Exercise data |

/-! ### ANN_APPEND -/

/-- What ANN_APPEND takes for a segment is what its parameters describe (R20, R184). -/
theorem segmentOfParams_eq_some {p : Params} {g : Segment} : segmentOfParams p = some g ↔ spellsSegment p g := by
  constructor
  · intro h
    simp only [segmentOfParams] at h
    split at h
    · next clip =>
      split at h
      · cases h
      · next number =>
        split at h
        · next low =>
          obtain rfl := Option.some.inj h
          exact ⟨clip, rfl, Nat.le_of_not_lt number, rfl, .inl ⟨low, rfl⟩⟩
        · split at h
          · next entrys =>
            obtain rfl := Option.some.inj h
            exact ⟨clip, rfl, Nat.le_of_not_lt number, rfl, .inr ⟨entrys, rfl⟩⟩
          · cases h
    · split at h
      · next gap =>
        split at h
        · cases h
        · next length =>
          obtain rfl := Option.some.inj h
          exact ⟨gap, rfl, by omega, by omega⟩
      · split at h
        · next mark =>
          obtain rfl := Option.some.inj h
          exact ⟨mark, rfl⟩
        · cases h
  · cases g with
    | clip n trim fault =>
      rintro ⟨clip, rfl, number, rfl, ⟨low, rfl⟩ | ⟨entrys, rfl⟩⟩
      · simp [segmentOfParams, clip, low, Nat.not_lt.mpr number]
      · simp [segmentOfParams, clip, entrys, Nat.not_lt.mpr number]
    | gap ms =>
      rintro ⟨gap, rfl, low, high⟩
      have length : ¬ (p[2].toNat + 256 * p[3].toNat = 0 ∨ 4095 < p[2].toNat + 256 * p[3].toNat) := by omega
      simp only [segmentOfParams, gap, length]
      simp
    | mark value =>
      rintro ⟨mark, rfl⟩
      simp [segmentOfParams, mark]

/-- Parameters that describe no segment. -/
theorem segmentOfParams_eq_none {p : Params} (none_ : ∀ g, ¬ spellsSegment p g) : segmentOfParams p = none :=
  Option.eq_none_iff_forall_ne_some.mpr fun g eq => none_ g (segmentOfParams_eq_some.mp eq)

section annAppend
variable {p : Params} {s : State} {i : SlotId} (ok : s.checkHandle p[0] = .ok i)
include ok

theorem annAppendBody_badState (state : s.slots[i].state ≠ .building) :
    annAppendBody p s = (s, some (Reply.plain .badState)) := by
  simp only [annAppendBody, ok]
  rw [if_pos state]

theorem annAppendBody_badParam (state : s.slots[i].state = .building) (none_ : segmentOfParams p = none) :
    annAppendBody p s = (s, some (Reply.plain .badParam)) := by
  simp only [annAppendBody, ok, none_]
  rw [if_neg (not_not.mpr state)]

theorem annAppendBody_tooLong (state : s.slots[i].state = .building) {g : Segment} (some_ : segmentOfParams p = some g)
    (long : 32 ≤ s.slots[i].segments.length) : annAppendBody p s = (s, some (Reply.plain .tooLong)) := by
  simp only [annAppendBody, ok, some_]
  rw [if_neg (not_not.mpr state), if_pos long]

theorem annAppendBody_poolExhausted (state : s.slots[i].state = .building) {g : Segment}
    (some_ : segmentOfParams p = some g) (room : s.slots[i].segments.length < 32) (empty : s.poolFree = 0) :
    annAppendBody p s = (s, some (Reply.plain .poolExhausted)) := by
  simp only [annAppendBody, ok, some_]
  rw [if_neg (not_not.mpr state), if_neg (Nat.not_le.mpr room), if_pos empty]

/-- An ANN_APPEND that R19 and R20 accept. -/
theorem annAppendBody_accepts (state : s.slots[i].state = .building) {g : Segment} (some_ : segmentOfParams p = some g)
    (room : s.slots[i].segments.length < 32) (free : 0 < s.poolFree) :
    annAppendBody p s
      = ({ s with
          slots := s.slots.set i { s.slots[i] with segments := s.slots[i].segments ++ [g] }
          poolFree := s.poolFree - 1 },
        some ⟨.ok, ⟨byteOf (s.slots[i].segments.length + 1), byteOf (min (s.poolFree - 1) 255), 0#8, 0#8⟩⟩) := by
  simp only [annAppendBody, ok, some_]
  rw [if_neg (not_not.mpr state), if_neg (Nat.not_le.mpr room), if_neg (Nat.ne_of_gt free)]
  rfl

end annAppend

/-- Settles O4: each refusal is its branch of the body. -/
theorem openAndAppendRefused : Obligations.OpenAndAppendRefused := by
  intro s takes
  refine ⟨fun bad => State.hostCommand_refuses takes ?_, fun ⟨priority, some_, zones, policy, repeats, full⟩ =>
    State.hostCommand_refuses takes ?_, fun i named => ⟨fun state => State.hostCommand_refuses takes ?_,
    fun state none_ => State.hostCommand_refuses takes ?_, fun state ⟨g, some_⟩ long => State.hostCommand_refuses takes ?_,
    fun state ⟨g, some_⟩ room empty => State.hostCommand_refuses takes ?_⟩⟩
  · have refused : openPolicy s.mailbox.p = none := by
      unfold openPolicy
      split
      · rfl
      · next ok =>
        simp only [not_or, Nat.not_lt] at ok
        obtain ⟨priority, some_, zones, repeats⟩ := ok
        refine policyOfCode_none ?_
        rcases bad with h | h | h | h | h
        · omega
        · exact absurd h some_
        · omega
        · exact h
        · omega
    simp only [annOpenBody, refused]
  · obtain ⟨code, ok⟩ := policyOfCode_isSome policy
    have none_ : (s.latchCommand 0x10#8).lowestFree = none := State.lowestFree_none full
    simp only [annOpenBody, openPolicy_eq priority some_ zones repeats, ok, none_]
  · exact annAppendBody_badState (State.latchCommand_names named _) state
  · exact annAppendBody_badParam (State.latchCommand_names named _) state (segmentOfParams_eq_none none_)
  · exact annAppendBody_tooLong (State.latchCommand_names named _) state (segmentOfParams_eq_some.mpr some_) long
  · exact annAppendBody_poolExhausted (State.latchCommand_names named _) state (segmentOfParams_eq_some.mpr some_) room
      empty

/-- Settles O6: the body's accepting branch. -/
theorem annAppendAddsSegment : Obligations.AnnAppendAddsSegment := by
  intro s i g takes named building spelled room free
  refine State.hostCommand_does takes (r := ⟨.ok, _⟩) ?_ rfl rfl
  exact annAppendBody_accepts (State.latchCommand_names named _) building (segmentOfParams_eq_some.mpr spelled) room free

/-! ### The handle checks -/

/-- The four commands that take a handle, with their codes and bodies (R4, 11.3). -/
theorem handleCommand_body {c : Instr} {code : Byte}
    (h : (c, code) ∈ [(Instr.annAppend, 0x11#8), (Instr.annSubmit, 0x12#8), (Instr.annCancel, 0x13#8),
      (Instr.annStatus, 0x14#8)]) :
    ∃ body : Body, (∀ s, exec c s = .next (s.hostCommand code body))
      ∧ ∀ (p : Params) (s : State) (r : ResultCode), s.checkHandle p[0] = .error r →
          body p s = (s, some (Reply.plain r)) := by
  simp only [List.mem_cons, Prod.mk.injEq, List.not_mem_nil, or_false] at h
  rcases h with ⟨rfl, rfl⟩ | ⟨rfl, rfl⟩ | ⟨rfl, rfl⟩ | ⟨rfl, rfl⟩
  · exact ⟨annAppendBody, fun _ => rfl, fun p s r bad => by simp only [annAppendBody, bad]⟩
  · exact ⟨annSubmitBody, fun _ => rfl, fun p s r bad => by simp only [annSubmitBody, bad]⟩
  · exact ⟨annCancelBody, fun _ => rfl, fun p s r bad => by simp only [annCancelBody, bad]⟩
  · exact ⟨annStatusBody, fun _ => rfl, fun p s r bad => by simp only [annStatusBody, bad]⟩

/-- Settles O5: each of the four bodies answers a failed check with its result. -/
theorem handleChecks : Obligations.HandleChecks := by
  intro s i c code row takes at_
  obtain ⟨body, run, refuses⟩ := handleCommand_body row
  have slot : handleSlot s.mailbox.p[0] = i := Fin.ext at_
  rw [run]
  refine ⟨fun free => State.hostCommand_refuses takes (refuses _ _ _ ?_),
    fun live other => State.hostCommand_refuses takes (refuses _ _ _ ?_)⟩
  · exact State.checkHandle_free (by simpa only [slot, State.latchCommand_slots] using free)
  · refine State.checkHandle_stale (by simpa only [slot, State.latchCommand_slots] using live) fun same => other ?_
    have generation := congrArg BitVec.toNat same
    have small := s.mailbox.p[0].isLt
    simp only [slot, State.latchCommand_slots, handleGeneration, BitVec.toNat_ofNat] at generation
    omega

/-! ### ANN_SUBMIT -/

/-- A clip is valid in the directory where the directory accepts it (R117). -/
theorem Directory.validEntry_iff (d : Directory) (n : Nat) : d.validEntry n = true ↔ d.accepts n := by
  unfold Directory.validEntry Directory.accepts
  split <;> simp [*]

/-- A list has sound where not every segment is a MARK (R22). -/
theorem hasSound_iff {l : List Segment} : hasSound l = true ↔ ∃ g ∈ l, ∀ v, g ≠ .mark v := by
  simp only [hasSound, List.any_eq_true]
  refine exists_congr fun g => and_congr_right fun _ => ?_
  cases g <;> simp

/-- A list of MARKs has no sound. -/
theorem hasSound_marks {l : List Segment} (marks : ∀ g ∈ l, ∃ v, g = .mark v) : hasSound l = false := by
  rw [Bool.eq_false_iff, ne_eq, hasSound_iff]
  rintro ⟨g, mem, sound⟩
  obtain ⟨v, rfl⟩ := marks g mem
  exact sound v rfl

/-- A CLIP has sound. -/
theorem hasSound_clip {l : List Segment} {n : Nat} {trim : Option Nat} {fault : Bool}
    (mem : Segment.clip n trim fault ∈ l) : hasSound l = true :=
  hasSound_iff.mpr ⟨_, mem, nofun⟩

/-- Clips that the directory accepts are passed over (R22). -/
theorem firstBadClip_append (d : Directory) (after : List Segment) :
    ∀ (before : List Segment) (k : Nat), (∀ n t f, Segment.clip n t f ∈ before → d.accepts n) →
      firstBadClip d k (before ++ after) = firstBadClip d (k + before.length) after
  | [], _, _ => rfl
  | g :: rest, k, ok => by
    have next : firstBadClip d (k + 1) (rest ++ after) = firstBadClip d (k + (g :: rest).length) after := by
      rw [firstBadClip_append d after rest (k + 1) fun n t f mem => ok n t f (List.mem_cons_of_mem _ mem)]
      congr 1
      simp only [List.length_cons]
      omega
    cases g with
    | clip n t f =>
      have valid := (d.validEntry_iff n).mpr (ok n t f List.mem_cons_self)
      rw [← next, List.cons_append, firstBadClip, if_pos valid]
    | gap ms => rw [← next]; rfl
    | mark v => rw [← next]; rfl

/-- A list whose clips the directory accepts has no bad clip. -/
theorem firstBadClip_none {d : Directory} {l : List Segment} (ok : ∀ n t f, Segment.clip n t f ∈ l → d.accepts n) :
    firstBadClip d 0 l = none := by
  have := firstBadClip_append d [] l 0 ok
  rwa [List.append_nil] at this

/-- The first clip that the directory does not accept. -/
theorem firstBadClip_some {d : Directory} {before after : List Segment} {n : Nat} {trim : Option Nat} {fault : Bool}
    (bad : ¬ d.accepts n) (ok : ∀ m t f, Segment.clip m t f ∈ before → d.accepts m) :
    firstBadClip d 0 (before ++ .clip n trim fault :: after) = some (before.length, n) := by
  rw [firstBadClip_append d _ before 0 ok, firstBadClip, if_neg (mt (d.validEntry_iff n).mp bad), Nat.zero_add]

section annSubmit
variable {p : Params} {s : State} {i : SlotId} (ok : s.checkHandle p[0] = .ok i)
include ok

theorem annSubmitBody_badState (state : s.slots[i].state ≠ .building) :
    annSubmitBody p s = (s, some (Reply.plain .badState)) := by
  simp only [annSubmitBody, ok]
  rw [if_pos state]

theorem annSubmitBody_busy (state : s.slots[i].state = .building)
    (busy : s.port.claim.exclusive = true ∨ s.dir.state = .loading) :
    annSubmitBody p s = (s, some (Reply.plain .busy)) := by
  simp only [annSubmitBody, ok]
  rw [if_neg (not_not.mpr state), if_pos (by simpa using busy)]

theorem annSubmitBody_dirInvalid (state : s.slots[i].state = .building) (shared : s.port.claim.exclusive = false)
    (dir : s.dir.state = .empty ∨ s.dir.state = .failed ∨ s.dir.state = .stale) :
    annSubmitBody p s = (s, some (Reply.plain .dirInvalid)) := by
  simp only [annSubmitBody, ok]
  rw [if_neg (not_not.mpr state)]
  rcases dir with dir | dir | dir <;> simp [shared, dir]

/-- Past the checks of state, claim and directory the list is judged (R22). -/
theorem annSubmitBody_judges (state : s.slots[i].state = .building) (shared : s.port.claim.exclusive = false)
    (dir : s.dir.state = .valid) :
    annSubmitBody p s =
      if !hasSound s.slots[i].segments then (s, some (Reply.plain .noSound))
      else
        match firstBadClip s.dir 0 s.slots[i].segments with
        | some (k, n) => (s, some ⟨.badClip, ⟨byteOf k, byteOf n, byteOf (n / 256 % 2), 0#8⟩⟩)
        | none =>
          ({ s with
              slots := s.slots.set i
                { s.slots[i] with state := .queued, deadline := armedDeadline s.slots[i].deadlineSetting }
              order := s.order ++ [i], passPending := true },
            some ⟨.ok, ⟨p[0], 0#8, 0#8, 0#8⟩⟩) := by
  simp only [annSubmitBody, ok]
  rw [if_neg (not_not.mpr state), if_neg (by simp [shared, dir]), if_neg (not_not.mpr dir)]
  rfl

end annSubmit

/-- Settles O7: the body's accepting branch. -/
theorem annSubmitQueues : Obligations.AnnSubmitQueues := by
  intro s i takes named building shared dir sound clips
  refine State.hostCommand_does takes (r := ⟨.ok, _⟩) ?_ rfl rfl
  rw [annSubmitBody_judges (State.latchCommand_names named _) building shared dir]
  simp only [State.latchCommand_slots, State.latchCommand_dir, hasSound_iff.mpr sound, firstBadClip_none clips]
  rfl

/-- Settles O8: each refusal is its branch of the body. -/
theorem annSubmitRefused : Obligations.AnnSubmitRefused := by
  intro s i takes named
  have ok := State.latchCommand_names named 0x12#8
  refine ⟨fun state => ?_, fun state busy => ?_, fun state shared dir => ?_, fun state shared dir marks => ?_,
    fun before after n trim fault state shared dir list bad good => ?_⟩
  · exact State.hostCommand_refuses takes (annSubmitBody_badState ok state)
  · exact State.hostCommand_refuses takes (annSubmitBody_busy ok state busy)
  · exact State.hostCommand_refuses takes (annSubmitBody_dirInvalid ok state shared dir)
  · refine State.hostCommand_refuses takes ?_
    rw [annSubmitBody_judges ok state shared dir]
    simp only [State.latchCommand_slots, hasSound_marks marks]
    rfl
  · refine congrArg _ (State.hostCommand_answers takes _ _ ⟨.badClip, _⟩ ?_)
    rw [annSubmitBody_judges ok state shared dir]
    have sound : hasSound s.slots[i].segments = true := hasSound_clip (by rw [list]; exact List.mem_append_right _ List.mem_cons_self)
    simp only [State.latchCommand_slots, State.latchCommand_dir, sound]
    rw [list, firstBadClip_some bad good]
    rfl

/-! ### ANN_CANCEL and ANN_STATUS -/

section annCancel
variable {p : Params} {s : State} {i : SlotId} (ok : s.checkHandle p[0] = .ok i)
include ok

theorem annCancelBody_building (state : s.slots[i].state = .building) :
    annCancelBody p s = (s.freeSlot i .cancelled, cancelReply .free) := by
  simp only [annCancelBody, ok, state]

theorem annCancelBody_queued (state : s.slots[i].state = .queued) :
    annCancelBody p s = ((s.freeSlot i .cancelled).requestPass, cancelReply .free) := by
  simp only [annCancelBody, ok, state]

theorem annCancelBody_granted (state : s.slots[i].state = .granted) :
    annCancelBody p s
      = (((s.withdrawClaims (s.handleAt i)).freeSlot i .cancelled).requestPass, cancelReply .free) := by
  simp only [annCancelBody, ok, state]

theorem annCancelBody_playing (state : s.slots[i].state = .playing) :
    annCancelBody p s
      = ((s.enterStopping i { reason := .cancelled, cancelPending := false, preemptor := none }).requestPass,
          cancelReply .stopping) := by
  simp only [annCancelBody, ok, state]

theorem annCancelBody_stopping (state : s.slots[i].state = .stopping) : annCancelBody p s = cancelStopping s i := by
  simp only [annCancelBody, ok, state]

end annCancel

Work instructions | In the material above, locate the line containing "simp only [List.length_cons]" and the line containing "section annSubmit". Transcribe exactly those two lines and every line between them, and nothing more.

Answer area |
      simp only [List.length_cons]
      omega
    cases g with
    | clip n t f =>
      have valid := (d.validEntry_iff n).mpr (ok n t f List.mem_cons_self)
      rw [← next, List.cons_append, firstBadClip, if_pos valid]
    | gap ms => rw [← next]; rfl
    | mark v => rw [← next]; rfl

/-- A list whose clips the directory accepts has no bad clip. -/
theorem firstBadClip_none {d : Directory} {l : List Segment} (ok : ∀ n t f, Segment.clip n t f ∈ l → d.accepts n) :
    firstBadClip d 0 l = none := by
  have := firstBadClip_append d [] l 0 ok
  rwa [List.append_nil] at this

/-- The first clip that the directory does not accept. -/
theorem firstBadClip_some {d : Directory} {before after : List Segment} {n : Nat} {trim : Option Nat} {fault : Bool}
    (bad : ¬ d.accepts n) (ok : ∀ m t f, Segment.clip m t f ∈ before → d.accepts m) :
    firstBadClip d 0 (before ++ .clip n trim fault :: after) = some (before.length, n) := by
  rw [firstBadClip_append d _ before 0 ok, firstBadClip, if_neg (mt (d.validEntry_iff n).mp bad), Nat.zero_add]

section annSubmit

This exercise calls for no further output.